# How to cut a 12.5 radius in some box steel



## Beau (31 Jul 2018)

Got my first welding project to do and needing to fix some 25mm diameter steel tubing to the end of 20mm box. First plan was just to cut a V in the box and just weld the sides but is there an easy way to create a 12.5mm concave on the end of some box? Tried drilling at 25mm but that was messy and going to kill my drill press. Lots to do so dont fancy filing them concave. Thanks


----------



## Trevanion (31 Jul 2018)

The best way I've found to do something similar is to jam a piece of wood into the box section and go at it at the slowest speed you possibly can on a drill press with a holesaw. If looks are unimportant as you're probably covering it with weld anyway you could probably get away just hacking at it with a grinder until it's roughly how you want it.


----------



## sunnybob (31 Jul 2018)

a hole cutter will work if you dont have any oxy acetelyne to burn it out. But you must allow the extra length of box section material to cut a 25 mm hole fully. then slice off the unwanted half of the box section.
Slow and steady wins the race, with oil lubrication often. I recently cut a 42 mm hole in 10 mm thick steel plate with a standard hole cutter. And it still had teeth left.


----------



## Beau (31 Jul 2018)

Had wondered about trying a holesaw. Got 32 to do and looks dont matter just needs to be strong and consistent. Thanks for the tip re pushing some wood inside.


----------



## sunnybob (31 Jul 2018)

youre not going to cut 32 with one hole saw #-o #-o 
buy a half dozen =D> =D> =D> 8)


----------



## Phil Pascoe (31 Jul 2018)

If you haven't a hole saw, stitch drill it. Do e.g. 12 o'clock, 2,4,6,8,10, then 1,7,3,9,5,11 depending on the size of the bit.

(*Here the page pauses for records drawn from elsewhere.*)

-- ==== Sys2Proof/Machine/Matrix.lean ====
section
/-!
DEFINITION. The matrix unit, major 0x1C (R175 to R200): claims and spills, the checks at issue, the command queue and the
sequencer. An instruction's checks run at issue; `runCmd` is what its command does when the sequencer reaches it.
-/

namespace Sys2Proof.Machine

/-- A change of the active core's unit. -/
def State.onMx (s : State) (f : Matrix → Matrix) : State := s.onCore fun k => { k with mx := f k.mx }

/-! ### Formats (R186, R188, R189) -/

/-- Formats that MLDS loads. -/
def mldsFmt (f : Nat) : Bool := f ≤ 8 || (0x0C ≤ f && f ≤ 0x11) || isBlock f
/-- Formats of 16 bits or fewer, which pair in any mix. -/
def narrowFmt (f : Nat) : Bool := (2 ≤ f && f ≤ 8) || (0x0C ≤ f && f ≤ 0x11) || isBlock f
/-- Formats that an I32 accumulator takes (R155). -/
def intFmt (f : Nat) : Bool := (0x0C ≤ f && f ≤ 0x0F) || f == 0x11
/-- The latch limit of an element width. -/
def latchLimit (w : Nat) : Nat := if w ≤ 4 then 64 else if w ≤ 8 then 32 else if w ≤ 16 then 16 else if w ≤ 32 then 4 else 1
/-- Row length of a slot in elements (R178). -/
def SlotTag.klen (t : SlotTag) : Nat := t.rbytes * 8 / widthOf t.fmt.toNat
/-- RBYTES obeys R178. -/
def rbytesOk (f rb : Nat) : Bool :=
  let w := widthOf f
  rb * 8 % w == 0 && (!isBlock f || (rb * 8 % (16 * w) == 0 && rb ≤ (if w ≤ 4 then 64 else if w ≤ 6 then 96 else 112)))
/-- KOFS starts at a byte, and at a block where the format is block-scaled. -/
def kofsOk (f kofs : Nat) : Bool := kofs * widthOf f % 8 == 0 && (!isBlock f || kofs % 16 == 0)
/-- The other member of an accumulator's pair (R175). -/
def partner (z : ZReg) : ZReg := z ^^^ 1

def tagOf (f : Nat) : ZTag := if f = 0 then .fp64 else if f = 0x0A then .i32 else .fp32
def fmtOfTag : ZTag → Nat | .fp32 => 0x01 | .i32 => 0x0A | .fp64 => 0x00

/-! ### Bytes of slots and accumulators (R175, R178) -/

def slotByte (n : SReg) : Nat := 4096 * n.toNat
def accByte (z : ZReg) : Nat := 65536 + 2048 * z.toNat
/-- Row record r of a slot. -/
def Matrix.record (m : Matrix) (n : SReg) (r : Nat) : Nat := m.img.read (slotByte n + 128 * r) 128
/-- Byte of element (i, j) of an accumulator or a pair. -/
def accAt (tag : ZTag) (z : ZReg) (i j : Nat) : Nat := accByte z + (if tag = .fp64 then 128 * i + 8 * j else 64 * i + 4 * j)
def accWidth (tag : ZTag) : Nat := if tag = .fp64 then 8 else 4
def Matrix.acc (m : Matrix) (tag : ZTag) (z : ZReg) (i j : Nat) : Nat := m.img.read (accAt tag z i j) (accWidth tag)
/-- A slot's bytes become zero. -/
def Matrix.zeroSlot (m : Matrix) (n : SReg) : Matrix := { m with img := m.img.clear (slotByte n) (slotByte n + 4096) }
def Matrix.zeroAcc (m : Matrix) (z : ZReg) : Matrix := { m with img := m.img.clear (accByte z) (accByte z + 2048) }
/-- A latch taken from a slot is dropped. -/
def dropLatch (l : Option Latch) (n : SReg) : Option Latch := l.filter fun x => x.slot != n
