-- ==== Sys2Proof/Decode.lean ====
section
/-!
DEFINITION. Decoding of the 96-bit instruction word (R84, R88, R92 to R102) with the checks of R100 in their order, the
encoder written from the same tables, the decoding of a command slot (R45), and `decodeTableWord`.
-/

namespace Sys2Proof

/-- Why a word is refused: checks 5 to 7 of R100, by name. -/
inductive DecodeFault where
  | word
  | guard
  | hint
  | encoding
  | cls
  | unused
  | format
  | xField
  deriving DecidableEq, Repr

/-- The cause code of a refusal (R100, R363). -/
def DecodeFault.cause : DecodeFault → Cause
  | .word => 0x020
  | .guard => 0x021
  | .hint => 0x022
  | .encoding => 0x018
  | .cls => 0x019
  | .unused => 0x01A
  | .format => 0x024
  | .xField => 0x023

/-- An operand field by its class (R92). -/
inductive Opnd where
  | g (r : GReg)
  | v (r : VReg)
  | z (r : ZReg)
  | s (r : SReg)
  | q (r : QReg)
  | k (c : BitVec 6)
  deriving DecidableEq, Repr

/-- Bits [i + n − 1 : i] of X. -/
def lo (x : BitVec 40) (i n : Nat) : BitVec n := x.extractLsb' i n
/-- Bits [39 : i] of X. -/
def hi (x : BitVec 40) (i : Nat) : BitVec 40 := x >>> i
/-- Bit i of X. -/
def bit (x : BitVec 40) (i : Nat) : Bool := x.getLsbD i

/-- A field that must be zero (RESERVED.x-field). -/
def zero {n : Nat} (x : BitVec n) : Except DecodeFault Unit := if x = 0 then .ok () else .error .xField

/-- The classes of R92. -/
def opnd (b : Byte) : Except DecodeFault Opnd :=
  if b.toNat < 0x40 then .ok (.g (b.extractLsb' 0 6))
  else if b.toNat < 0x60 then .ok (.v (b.extractLsb' 0 5))
  else if b.toNat < 0x70 then .ok (.z (b.extractLsb' 0 4))
  else if b.toNat < 0x80 then .ok (.s (b.extractLsb' 0 4))
  else if b.toNat < 0x88 then .ok (.q (b.extractLsb' 0 3))
  else if b.toNat < 0xC0 then .error .encoding
  else .ok (.k (b.extractLsb' 0 6))

/-- A position that the instruction does not use (R93). -/
def unused (b : Byte) : Except DecodeFault Unit := do
  let _ ← opnd b
  if b = 0 then .ok () else .error .unused

def asG (b : Byte) : Except DecodeFault GReg := do match ← opnd b with | .g r => pure r | _ => .error .cls
def asV (b : Byte) : Except DecodeFault VReg := do match ← opnd b with | .v r => pure r | _ => .error .cls
def asZ (b : Byte) : Except DecodeFault ZReg := do match ← opnd b with | .z r => pure r | _ => .error .cls
def asS (b : Byte) : Except DecodeFault SReg := do match ← opnd b with | .s r => pure r | _ => .error .cls
def asQ (b : Byte) : Except DecodeFault QReg := do match ← opnd b with | .q r => pure r | _ => .error .cls
def asK (b : Byte) : Except DecodeFault (BitVec 6) := do match ← opnd b with | .k c => pure c | _ => .error .cls
def asGK (b : Byte) : Except DecodeFault GK := do
  match ← opnd b with | .g r => pure (.g r) | .k c => pure (.k c) | _ => .error .cls
def asVGK (b : Byte) : Except DecodeFault VGK := do
  match ← opnd b with | .v r => pure (.v r) | .g r => pure (.g r) | .k c => pure (.k c) | _ => .error .cls
def asVG (b : Byte) : Except DecodeFault VG := do
  match ← opnd b with | .v r => pure (.v r) | .g r => pure (.g r) | _ => .error .cls

/-- A source that takes a constant, but not beside a format of 8-bit floating elements (R158). -/
def asGKF (f : BitVec 6) (b : Byte) : Except DecodeFault GK := do
  let r ← asGK b
  if r.fp8Ok f then pure r else .error .cls
def asVGKF (f : BitVec 6) (b : Byte) : Except DecodeFault VGK := do
  let r ← asVGK b
  if r.fp8Ok f then pure r else .error .cls

/-- The lane mask of VCOMP: q1 to q7 (R168). -/
def asMaskW (b : Byte) : Except DecodeFault (Option QReg) := do
  let r ← asQ b
  if r = 0 then .error .cls else pure (some r)

/-- The lane mask of form F: 0x00 or a predicate register (R98). -/
def asMask (b : Byte) : Except DecodeFault (Option QReg) := do
  match ← opnd b with
  | .q r => pure (some r)
  | .g r => if r = 0 then pure none else .error .cls
  | _ => .error .cls

/-- E of JOIN and TOUCH: a predicate with .p, otherwise 0x00 (R283). -/
def asE (p : Bool) (b : Byte) : Except DecodeFault (Option QReg) :=
  if p then (asQ b).map some else (unused b).map fun _ => none

/-- C of VCVT: a g register when one side is block-scaled, otherwise 0x00 (R169). -/
def asCvtC (f f2 : BitVec 6) (b : Byte) : Except DecodeFault GReg :=
  if fmtBlock f || fmtBlock f2 then asG b else (unused b).map fun _ => 0

/-- X of form M (R97). -/
def mx (x : BitVec 40) (h : Hint) : MX :=
  { disp := lo x 16 24, size := lo x 13 3, scope := lo x 10 3, space := lo x 8 2, scale := lo x 6 2, mod := lo x 0 6, hint := h }

/-- X of form F (R98). -/
def fx (x : BitVec 40) (mask : Option QReg) : FX :=
  { fmt := lo x 34 6, rnd := lo x 32 2, fmt2 := lo x 26 6, nanp := bit x 25, sat := bit x 24, opm := lo x 16 8, mask := mask }

/-- X of TCP, TSHAPE and TFREE: CTR, AMT and REC accept g or 0x00; any other class traps OPERAND.class (R241). -/
def tx (x : BitVec 40) : Except DecodeFault TX := do
  let ctr ← asG (lo x 16 8)
  let amt ← asG (lo x 8 8)
  let recp ← asG (lo x 0 8)
  zero (lo x 24 8)
  pure { dk := bit x 39, sk := bit x 38, cnud := lo x 32 6, ctr := ctr, amt := amt, recp := recp }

Edit - which is a tedious way of doing 32


----------



## novocaine (31 Jul 2018)

sorry but a decent hole saw will drill that all day long. I've drilled more than that with a starett (the only thing starett I own  )
Clamp 2 lengths in the vice with the seam on the centre line and do 2 at time to cut out the hard work. if you haven't cut the box to length yet then mark it, drill it then cut it with a zip wheel or a reciprocating saw with a metal blade in. 16 holes instead of 32. batch work is a puppy, but with a bit of thought you can make it quicker.
also, oversize it by a mm if you can and use a grinder to nip the edge of to give you a V grove.


----------



## Beau (31 Jul 2018)

Had a quick go with a holesaw that I had . What it didn't like was going through the sidewall of the box as the diameter required is larger than the box section width. Hope that makes sense


----------



## novocaine (31 Jul 2018)

Slow speed. 50rpm or lower.


----------



## --Tom-- (31 Jul 2018)

I’d do it on a linisher with a 25mm contact wheel. If you’re anywhere near Cardiff happy to help out


----------



## Beau (1 Aug 2018)

novocaine":3azfq1wf said:


> Slow speed. 50rpm or lower.



Not got a great drill press and it was at it's slowest speed  Might try a Starett saw though before looking at other options


----------



## Beau (1 Aug 2018)

--Tom--":22m7ors2 said:


> I’d do it on a linisher with a 25mm contact wheel. If you’re anywhere near Cardiff happy to help out



Not got a linisher (new to metal work). Presuming it's a bit like a belt sander? Sounds like a good way to do the job though. Had wondered if there was some sort of diamond drum I could put in the drill press sort of like a drum sander for metal.


----------